2025 Volume 25 Pages 19-27
Medication-induced hiccups, although uncommon, can significantly reduce patients’ quality of life. We had previously identified nicotine as a potential trigger of drug-induced hiccups. However, the mechanisms and risk factors, particularly those related to the route of administration, remain unclear. This study used the U.S. Food and Drug Administration (FDA) Adverse Event Reporting System (FAERS) to investigate nicotine-induced hiccups, particularly focusing on the routes of administration and patient factors. We analyzed 14,836,467 cases reported between January 1, 2004, and March 31, 2022, which were downloaded from the FDA website. Of the 198,556 adverse event reports for nicotine, 970 involved hiccups. We performed univariate analyses on routes of administration and drug formulations to determine their influence on the occurrence of hiccups. Furthermore, we analyzed patient information related to nicotine-induced hiccups. Men were more frequently affected by nicotine-induced hiccups than women, with a higher incidence in older patients. Oral nicotine administration via gum and lozenges was more significantly associated with the occurrence of hiccups than other routes. Nicotine-induced hiccups are influenced by the administration route, particularly oral formulations, such as gum and lozenges. These findings indicate the need for further studies to elucidate the mechanisms of nicotine-induced hiccups and to develop preventive strategies.
1. Introduction
Hiccups are caused by involuntary diaphragmatic contractions and are a commonly mild and transient condition. However, in rare cases, hiccups can become persistent and significantly impair the quality of life, disrupting activities such as speaking, eating, and sleeping [1]. These contractions, along with the simultaneous closure of the glottis, are part of a reflex arc involving both the central and peripheral nervous systems that may be mediated by neurotransmitters such as γ-aminobutyric acid, dopamine, and serotonin [2].

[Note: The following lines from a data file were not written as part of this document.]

-- ==== Sys2Proof/Laws/PerInstr.lean ====
section
/-! SUPPORT. The family `Encoding`: the frame of a well-formed operation decodes to it (rules R70, R72), one lemma per
constructor. -/

namespace Sys2Proof.Laws.Encoding

/-- The frame of a well-formed operation decodes to it. -/
def Statement : Instr → Prop := fun i => i.WellFormed → i.frame.decode = .ok i

theorem i32_toI32 {x : Int} (h : fitsI32 x) : i32 (toI32 x) = x := by
  obtain ⟨h1, h2⟩ := h
  rw [i32, toI32, BitVec.toInt_ofInt, Int.bmod_eq_of_le] <;> omega

theorem fitsI32_of_card {a : Int} (h : isCardNo a) : fitsI32 a := by
  have h : 1 ≤ a ∧ a ≤ 18 := h
  constructor <;> omega

theorem fitsI32_of_chan {a : Int} (h : isChanNo a) : fitsI32 a := by
  have h : 1 ≤ a ∧ a ≤ 8 := h
  constructor <;> omega

theorem toNat_ofNat32 {n k : Nat} (h : n < 2 ^ k) (hk : k ≤ 32) : (BitVec.ofNat 32 n).toNat = n := by
  rw [BitVec.toNat_ofNat]
  exact Nat.mod_eq_of_lt (Nat.lt_of_lt_of_le h (Nat.pow_le_pow_right (by decide) hk))

theorem toNat_setWidth32 {k : Nat} (b : BitVec k) (hk : k ≤ 32) : (b.setWidth 32).toNat = b.toNat := by
  rw [BitVec.toNat_setWidth]
  exact Nat.mod_eq_of_lt (Nat.lt_of_lt_of_le b.isLt (Nat.pow_le_pow_right (by decide) hk))

theorem narrow_ofNat (op : Byte) {bits n : Nat} (h : n < 2 ^ bits) (hb : bits ≤ 32) (k : Nat → Instr) :
    narrow op bits (BitVec.ofNat 32 n) k = .ok (k n) := by
  rw [narrow, toNat_ofNat32 h hb, if_pos h]

theorem narrow_setWidth (op : Byte) {bits : Nat} (b : BitVec bits) (hb : bits ≤ 32) (k : Nat → Instr) :
    narrow op bits (b.setWidth 32) k = .ok (k b.toNat) := by
  rw [narrow, toNat_setWidth32 b hb, if_pos b.isLt]

theorem readByte (addr : Nat) : Statement (.readByte addr) := by
  intro h
  exact narrow_ofNat _ h (by decide) _

theorem writeByte (addr : Nat) (byte : Byte) : Statement (.writeByte addr byte) := by
  intro (h : addr < 2 ^ 7)
  show (if (BitVec.ofNat 32 addr).toNat < 2 ^ 7 then
    narrow 0x02#8 8 (byte.setWidth 32)
      fun b => .writeByte (BitVec.ofNat 32 addr).toNat (BitVec.ofNat 8 b)
    else _) = _
  rw [toNat_ofNat32 h (by decide), if_pos h, narrow_setWidth _ byte (by decide)]
  rw [BitVec.ofNat_toNat, BitVec.setWidth_eq]

theorem readWord (addr : Nat) (reg : Nat) : Statement (.readWord addr reg) := by
  intro (h : addr < 2 ^ 7 ∧ reg < 2 ^ 8)
  show (if (BitVec.ofNat 32 addr).toNat < 2 ^ 7 then
    narrow 0x03#8 8 (BitVec.ofNat 32 reg) fun r => .readWord (BitVec.ofNat 32 addr).toNat r
    else _) = _
  rw [toNat_ofNat32 h.1 (by decide), if_pos h.1, narrow_ofNat _ h.2 (by decide)]

theorem writeWord (addr : Nat) (reg : Nat) (word : Half) : Statement (.writeWord addr reg word) := by
  intro (h : addr < 2 ^ 7 ∧ reg < 2 ^ 8)
  show (if (BitVec.ofNat 32 addr).toNat < 2 ^ 7 ∧ (BitVec.ofNat 32 reg).toNat < 2 ^ 8 then
    narrow 0x04#8 16 (word.setWidth 32)
      fun w => .writeWord (BitVec.ofNat 32 addr).toNat (BitVec.ofNat 32 reg).toNat (BitVec.ofNat 16 w)
    else _) = _
  rw [toNat_ofNat32 h.1 (by decide), toNat_ofNat32 h.2 (by decide), if_pos h, narrow_setWidth _ word (by decide)]
  rw [BitVec.ofNat_toNat, BitVec.setWidth_eq]

theorem writeBlock (addr : Nat) (reg : Nat) (bytes : List Byte) : Statement (.writeBlock addr reg bytes) := by
  intro (h : addr < 2 ^ 7 ∧ reg < 2 ^ 8 ∧ bytes ≠ [])
  show (if (BitVec.ofNat 32 addr).toNat < 2 ^ 7 then
    narrow 0x05#8 8 (BitVec.ofNat 32 reg)
      fun r => .writeBlock (BitVec.ofNat 32 addr).toNat r bytes
    else _) = _
  rw [toNat_ofNat32 h.1 (by decide), if_pos h.1, narrow_ofNat _ h.2.1 (by decide)]

theorem readBlock (addr : Nat) (reg : Nat) (len : Nat) : Statement (.readBlock addr reg len) := by
  intro (h : addr < 2 ^ 7 ∧ reg < 2 ^ 8 ∧ 1 ≤ len ∧ len < 2 ^ 32)
  show (if (BitVec.ofNat 32 addr).toNat < 2 ^ 7 then
    narrow 0x06#8 8 (BitVec.ofNat 32 reg) fun r => .readBlock (BitVec.ofNat 32 addr).toNat r (BitVec.ofNat 32 len).toNat
    else _) = _
  rw [toNat_ofNat32 h.1 (by decide), if_pos h.1, narrow_ofNat _ h.2.1 (by decide),
    toNat_ofNat32 h.2.2.2 (by decide)]

theorem isoSet (a : Int) (enable : Byte) (aux1 : Int) (aux2 : Int) : Statement (.isoSet a enable aux1 aux2) := by
  intro h
  show Except.ok (Instr.isoSet (i32 (toI32 a)) enable (i32 (toI32 aux1)) (i32 (toI32 aux2))) = _
  rw [i32_toI32 (fitsI32_of_card h.1), i32_toI32 h.2.1, i32_toI32 h.2.2]

theorem openCard (a : Int) : Statement (.openCard a) := by
  intro h
  show Except.ok (Instr.openCard (i32 (toI32 a))) = _
  rw [i32_toI32 (fitsI32_of_card h)]

theorem closeCard (a : Int) : Statement (.closeCard a) := by
  intro h
  show Except.ok (Instr.closeCard (i32 (toI32 a))) = _
  rw [i32_toI32 (fitsI32_of_card h)]

theorem xpWrite (a : Int) (chen : Byte) (tsten : Byte) : Statement (.xpWrite a chen tsten) := by
  intro h
  show (if (chen.setWidth 32).toNat < 2 ^ 8 then
    narrow 0x20#8 8 (tsten.setWidth 32) fun t =>
      .xpWrite (i32 (toI32 a)) (BitVec.ofNat 8 (chen.setWidth 32).toNat) (BitVec.ofNat 8 t)
    else _) = _
  rw [toNat_setWidth32 chen (by decide), if_pos chen.isLt, narrow_setWidth _ tsten (by decide),
    i32_toI32 (fitsI32_of_card h)]
  rw [BitVec.ofNat_toNat, BitVec.ofNat_toNat, BitVec.setWidth_eq, BitVec.setWidth_eq]

theorem xpRead (a : Int) : Statement (.xpRead a) := by
  intro h
  show Except.ok (Instr.xpRead (i32 (toI32 a))) = _
  rw [i32_toI32 (fitsI32_of_card h)]

theorem enableChannel (a : Int) (ch : Int) (on : Byte) : Statement (.enableChannel a ch on) := by
  intro h
  show Except.ok (Instr.enableChannel (i32 (toI32 a)) (i32 (toI32 ch)) on) = _
  rw [i32_toI32 (fitsI32_of_card h.1), i32_toI32 h.2]

theorem enableTestLoad (a : Int) (ch : Int) (on : Byte) : Statement (.enableTestLoad a ch on) := by
  intro h
  show Except.ok (Instr.enableTestLoad (i32 (toI32 a)) (i32 (toI32 ch)) on) = _
  rw [i32_toI32 (fitsI32_of_card h.1), i32_toI32 h.2]

theorem isChannelEnabled (a : Int) (ch : Int) : Statement (.isChannelEnabled a ch) := by
  intro h
  show Except.ok (Instr.isChannelEnabled (i32 (toI32 a)) (i32 (toI32 ch))) = _
  rw [i32_toI32 (fitsI32_of_card h.1), i32_toI32 h.2]

theorem setLevel (a : Int) (ch : Int) (value : Int) : Statement (.setLevel a ch value) := by
  intro h
  show Except.ok (Instr.setLevel (i32 (toI32 a)) (i32 (toI32 ch)) (i32 (toI32 value))) = _
  rw [i32_toI32 (fitsI32_of_card h.1), i32_toI32 h.2.1, i32_toI32 h.2.2]

theorem setLevelMin (a : Int) (ch : Int) : Statement (.setLevelMin a ch) := by
  intro h
  show Except.ok (Instr.setLevelMin (i32 (toI32 a)) (i32 (toI32 ch))) = _
  rw [i32_toI32 (fitsI32_of_card h.1), i32_toI32 h.2]

theorem setLevelMax (a : Int) (ch : Int) : Statement (.setLevelMax a ch) := by
  intro h
  show Except.ok (Instr.setLevelMax (i32 (toI32 a)) (i32 (toI32 ch))) = _
  rw [i32_toI32 (fitsI32_of_card h.1), i32_toI32 h.2]

theorem readLevel (a : Int) (ch : Int) : Statement (.readLevel a ch) := by
  intro h
  show Except.ok (Instr.readLevel (i32 (toI32 a)) (i32 (toI32 ch))) = _
  rw [i32_toI32 (fitsI32_of_card h.1), i32_toI32 h.2]

theorem potWrite (a : Int) (ch : Int) (pattern : Word) : Statement (.potWrite a ch pattern) := by
  intro h
  show Except.ok (Instr.potWrite (i32 (toI32 a)) (i32 (toI32 ch)) pattern) = _
  rw [i32_toI32 (fitsI32_of_card h.1), i32_toI32 (fitsI32_of_chan h.2)]

theorem senseInit (a : Int) (ch : Int) : Statement (.senseInit a ch) := by
  intro h
  show Except.ok (Instr.senseInit (i32 (toI32 a)) (i32 (toI32 ch))) = _
  rw [i32_toI32 (fitsI32_of_card h.1), i32_toI32 (fitsI32_of_chan h.2)]

theorem rawShunt (a : Int) (ch : Int) : Statement (.rawShunt a ch) := by
  intro h
  show Except.ok (Instr.rawShunt (i32 (toI32 a)) (i32 (toI32 ch))) = _
  rw [i32_toI32 (fitsI32_of_card h.1), i32_toI32 (fitsI32_of_chan h.2)]

theorem rawBus (a : Int) (ch : Int) : Statement (.rawBus a ch) := by
  intro h
  show Except.ok (Instr.rawBus (i32 (toI32 a)) (i32 (toI32 ch))) = _
  rw [i32_toI32 (fitsI32_of_card h.1), i32_toI32 (fitsI32_of_chan h.2)]

theorem rawCurrent (a : Int) (ch : Int) : Statement (.rawCurrent a ch) := by
  intro h
  show Except.ok (Instr.rawCurrent (i32 (toI32 a)) (i32 (toI32 ch))) = _
  rw [i32_toI32 (fitsI32_of_card h.1), i32_toI32 (fitsI32_of_chan h.2)]

theorem rawPower (a : Int) (ch : Int) : Statement (.rawPower a ch) := by
  intro h
  show Except.ok (Instr.rawPower (i32 (toI32 a)) (i32 (toI32 ch))) = _
  rw [i32_toI32 (fitsI32_of_card h.1), i32_toI32 (fitsI32_of_chan h.2)]

theorem getBusVoltage (a : Int) (ch : Int) : Statement (.getBusVoltage a ch) := by
  intro h
  show Except.ok (Instr.getBusVoltage (i32 (toI32 a)) (i32 (toI32 ch))) = _
  rw [i32_toI32 (fitsI32_of_card h.1), i32_toI32 h.2]

theorem getShuntVoltage (a : Int) (ch : Int) : Statement (.getShuntVoltage a ch) := by
  intro h
  show Except.ok (Instr.getShuntVoltage (i32 (toI32 a)) (i32 (toI32 ch))) = _
  rw [i32_toI32 (fitsI32_of_card h.1), i32_toI32 h.2]

theorem getCurrent (a : Int) (ch : Int) : Statement (.getCurrent a ch) := by
  intro h
  show Except.ok (Instr.getCurrent (i32 (toI32 a)) (i32 (toI32 ch))) = _
  rw [i32_toI32 (fitsI32_of_card h.1), i32_toI32 h.2]

theorem cardConstruct (a : Int) : Statement (.cardConstruct a) := by
  intro h
  show Except.ok (Instr.cardConstruct (i32 (toI32 a))) = _
  rw [i32_toI32 (fitsI32_of_card h)]

theorem crateConstruct : Statement .crateConstruct := by
  intro _
  rfl

theorem shutdown : Statement .shutdown := by
  intro _
  rfl

theorem getAvailableCards : Statement .getAvailableCards := by
  intro _
  rfl

theorem crateEnableChannel (card : Int) (chan : Int) (flag : Byte) : Statement (.crateEnableChannel card chan flag) := by
  intro h
  show Except.ok (Instr.crateEnableChannel (i32 (toI32 card)) (i32 (toI32 chan)) flag) = _
  rw [i32_toI32 h.1, i32_toI32 h.2]

theorem crateEnableTestLoad (card : Int) (chan : Int) (flag : Byte) : Statement (.crateEnableTestLoad card chan flag) := by
  intro h
  show Except.ok (Instr.crateEnableTestLoad (i32 (toI32 card)) (i32 (toI32 chan)) flag) = _
  rw [i32_toI32 h.1, i32_toI32 h.2]

theorem crateIsChannelEnabled (card : Int) (chan : Int) : Statement (.crateIsChannelEnabled card chan) := by
  intro h
  show Except.ok (Instr.crateIsChannelEnabled (i32 (toI32 card)) (i32 (toI32 chan))) = _
  rw [i32_toI32 h.1, i32_toI32 h.2]

theorem crateSetLevel (card : Int) (chan : Int) (ival : Int) : Statement (.crateSetLevel card chan ival) := by
  intro h
  show Except.ok (Instr.crateSetLevel (i32 (toI32 card)) (i32 (toI32 chan)) (i32 (toI32 ival))) = _
  rw [i32_toI32 h.1, i32_toI32 h.2.1, i32_toI32 h.2.2]

theorem crateGetBusVoltage (card : Int) (chan : Int) : Statement (.crateGetBusVoltage card chan) := by
  intro h
  show Except.ok (Instr.crateGetBusVoltage (i32 (toI32 card)) (i32 (toI32 chan))) = _
  rw [i32_toI32 h.1, i32_toI32 h.2]

theorem crateGetShuntVoltage (card : Int) (chan : Int) : Statement (.crateGetShuntVoltage card chan) := by
  intro h
  show Except.ok (Instr.crateGetShuntVoltage (i32 (toI32 card)) (i32 (toI32 chan))) = _
  rw [i32_toI32 h.1, i32_toI32 h.2]

theorem crateGetCurrent (card : Int) (chan : Int) : Statement (.crateGetCurrent card chan) := by
  intro h
  show Except.ok (Instr.crateGetCurrent (i32 (toI32 card)) (i32 (toI32 chan))) = _
  rw [i32_toI32 h.1, i32_toI32 h.2]

theorem seekVoltage (card : Int) (chan : Int) (target : Rat) (step : Int) :
    Statement (.seekVoltage card chan target step) := by
  intro h
  show Except.ok (Instr.seekVoltage (i32 (toI32 card)) (i32 (toI32 chan)) target (i32 (toI32 step))) = _
  rw [i32_toI32 h.1, i32_toI32 h.2.1, i32_toI32 h.2.2.2]

theorem seekCurrent (card : Int) (chan : Int) (target : Rat) (step : Int) :
    Statement (.seekCurrent card chan target step) := by
  intro h
  show Except.ok (Instr.seekCurrent (i32 (toI32 card)) (i32 (toI32 chan)) target (i32 (toI32 step))) = _
  rw [i32_toI32 h.1, i32_toI32 h.2.1, i32_toI32 h.2.2.2]

theorem disableAllOutputs (zeroLevel : Byte) : Statement (.disableAllOutputs zeroLevel) := by
  intro _
  rfl

theorem enableAllOutputs : Statement .enableAllOutputs := by
  intro _
  rfl

theorem maxOutput : Statement .maxOutput := by
  intro _
  rfl

theorem minOutput : Statement .minOutput := by
  intro _
  rfl

theorem enableAllTestLoads : Statement .enableAllTestLoads := by
  intro _
  rfl

theorem disableAllTestLoads : Statement .disableAllTestLoads := by
  intro _
  rfl

theorem saveConfig (createNew : Byte) : Statement (.saveConfig createNew) := by
  intro _
  rfl

theorem loadConfig (enableOutputs : Byte) : Statement (.loadConfig enableOutputs) := by
  intro _
  rfl

end Sys2Proof.Laws.Encoding
end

Nicotine is an alkaloid found in tobacco that acts on nicotinic acetylcholine receptors. The primary method of nicotine intake is through cigarette smoking or nicotine replacement therapy (NRT) products, which are used to aid in tobacco cessation. In a systematic review of 120 studies that included 92 randomized clinical trials and 28 observational trials, Mills et al. [3] concluded that NRT is generally well-tolerated. However, they observed increased risks of gastrointestinal complaints, insomnia, skin irritation with transdermal formulations, oropharyngeal complaints, and hiccups with oral formulations (gum, inhaler, lozenge, spray, and sublingual tablets). We had previously identified nicotine as a potential cause of hiccups based on an analysis of adverse event reports [4]. In this previous study, data mining techniques were used to identify suspected drugs that cause hiccups and nicotine was considered important; however, a detailed analysis of nicotine alone was not conducted. In addition, the mechanisms underlying the occurrence of drug-induced hiccups, such as those triggered by nicotine, remain poorly understood. Adverse drug-induced hiccups are rare, and their frequency and mechanisms remain unclear, which make clinical research challenging. Thus, adverse drug reaction databases are valuable in identifying the factors involved in the pathogenesis of adverse drug reactions.
In this study, we used the U.S. Food and Drug Administration (FDA) Adverse Event Reporting System (FAERS) to analyze the associations between nicotine-induced hiccups and various patient- and drug-related factors. Specifically, we sought to identify the routes of administration and dosage forms that most likely induce hiccups. We analyzed a large dataset of spontaneous reports to obtain a clearer understanding of nicotine-induced hiccups. Our findings could provide valuable insights for both clinical practice and further research into the mechanisms of this underreported adverse event.
2. Material and Methods
2.1 Data extraction, cleaning, and patient information
This study analyzed data obtained from the FAERS database, a comprehensive global repository of adverse drug event information. In total, 14,836,467 cases reported between January 1, 2004 and March 31, 2022, were downloaded from the FDA website [5]. Figure 1 demonstrates the method for creating the data tables. FAERS is divided into seven tables, three tables were selected, namely, DEMO (patient information), DRUG (drug information), and REAC (adverse reactions). Duplicate entries were removed, and the tables were merged using the primary ID. FAERS classifies drugs into four categories: primary suspect, secondary suspect, concomitant, and interacting drugs. For the current study, all drugs were analyzed as suspect drugs. Adverse events were categorized using preferred terms (PTs) from the Medical Dictionary for Regulatory Activities (MedDRA, version 25.0) [6], with “hiccups (PT code:10020039)” as the PT of interest. Nicotine-related cases were extracted as a “nicotine table,” from which patient characteristics, such as sex, age, and weight, were analyzed. Sex was treated as a nominal variable, and categorizations other than “male” or “female” were excluded. Fisher’s exact test was used for sex-based comparisons. The t-test was used to analyze age and weight. Only data from patients aged 18–120 years and weighing ≤400 kg were included.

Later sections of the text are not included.